[python-package] Fitting on Polars Dataframe fails due to missing setter for fetures_names_in_
Description
When trying to fit a lightgbm model using a polars Dataframe as input, the code fails with the attribute error:
AttributeError: property 'feature_names_in_' of 'LGBMRegressor' object has no setter
Inheriting from the Model and defining a feature_names_in property with a setter fixes the issue.

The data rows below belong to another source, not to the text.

@[simp] theorem supplyCheck_frame (b : Fin 4) (n : Nat) :
    (s.supplyCheck b n).pending = s.pending ∧ (s.supplyCheck b n).held = s.held ∧ (s.supplyCheck b n).now = s.now ∧
    (s.supplyCheck b n).ms0 = s.ms0 ∧ (s.supplyCheck b n).ms1 = s.ms1 ∧ (s.supplyCheck b n).strapMs0 = s.strapMs0 ∧
    (s.supplyCheck b n).strapMs1 = s.strapMs1 ∧ (s.supplyCheck b n).lcs = s.lcs ∧ (s.supplyCheck b n).link.request =
    s.link.request ∧ (s.supplyCheck b n).link.replies = s.link.replies ∧ (s.supplyCheck b n).link.lastOutcome =
    s.link.lastOutcome ∧ (s.supplyCheck b n).link.readySample = s.link.readySample ∧ (s.supplyCheck b
    n).link.outbound = s.link.outbound ∧ (s.supplyCheck b n).link.status = s.link.status ∧ (s.supplyCheck b
    n).sessions = s.sessions ∧ (s.supplyCheck b n).tasks = s.tasks ∧ (s.supplyCheck b n).closures = s.closures ∧
    (s.supplyCheck b n).timing = s.timing ∧ (s.supplyCheck b n).notices.classes = s.notices.classes ∧ (s.supplyCheck
    b n).notices.mask = s.notices.mask ∧ (s.supplyCheck b n).notices.transmitting = s.notices.transmitting ∧ (∀ j,
    (s.supplyCheck b n).session j = s.session j) ∧ (∀ j, (s.supplyCheck b n).findTask j = s.findTask j) := by
  unfold supplyCheck
  repeat' split
  all_goals simp

@[simp] theorem completeSample_frame (b : Fin 4) (t : Instant) (n : Nat) :
    (s.completeSample b t n).pending = s.pending ∧ (s.completeSample b t n).held = s.held ∧ (s.completeSample b t
    n).now = s.now ∧ (s.completeSample b t n).ms0 = s.ms0 ∧ (s.completeSample b t n).ms1 = s.ms1 ∧ (s.completeSample
    b t n).strapMs0 = s.strapMs0 ∧ (s.completeSample b t n).strapMs1 = s.strapMs1 ∧ (s.completeSample b t n).lcs =
    s.lcs ∧ (s.completeSample b t n).link.request = s.link.request ∧ (s.completeSample b t n).link.replies =
    s.link.replies ∧ (s.completeSample b t n).link.lastOutcome = s.link.lastOutcome ∧ (s.completeSample b t
    n).link.readySample = s.link.readySample ∧ (s.completeSample b t n).link.outbound = s.link.outbound ∧
    (s.completeSample b t n).link.status = s.link.status ∧ (s.completeSample b t n).sessions = s.sessions ∧
    (s.completeSample b t n).tasks = s.tasks ∧ (s.completeSample b t n).closures = s.closures ∧ (s.completeSample b
    t n).timing = s.timing ∧ (s.completeSample b t n).notices.classes = s.notices.classes ∧ (s.completeSample b t
    n).notices.mask = s.notices.mask ∧ (s.completeSample b t n).notices.transmitting = s.notices.transmitting ∧ (∀
    j, (s.completeSample b t n).session j = s.session j) ∧ (∀ j, (s.completeSample b t n).findTask j = s.findTask j) := by
  unfold completeSample
  simp

end Sys2Proof.Machine.State
end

This error does not occur when using a pandas DataFrame as Input (Version 2.2.2).
Reproducible example
import lightgbm as lgb
import numpy as np
import polars as pl
n = 500
rng = np.random.default_rng(42)
data = {"x1": rng.integers(0, 2, size=n), "x2": rng.integers(0, 2, size=n)}
df = pl.DataFrame(data)
y = data["x1"] + data["x2"] + data["x1"] * data["x2"]
y = y + rng.normal(scale=0.01, size=n)
parameters = {
"learning_rate": 0.1,
"min_data_in_bin": 1,
"min_data_in_leaf": 1,
"num_iterations": 3,
"num_leaves": 4,
"verbosity": -1,
}
# This fails with an AttributeError
regressor = lgb.LGBMRegressor(**parameters)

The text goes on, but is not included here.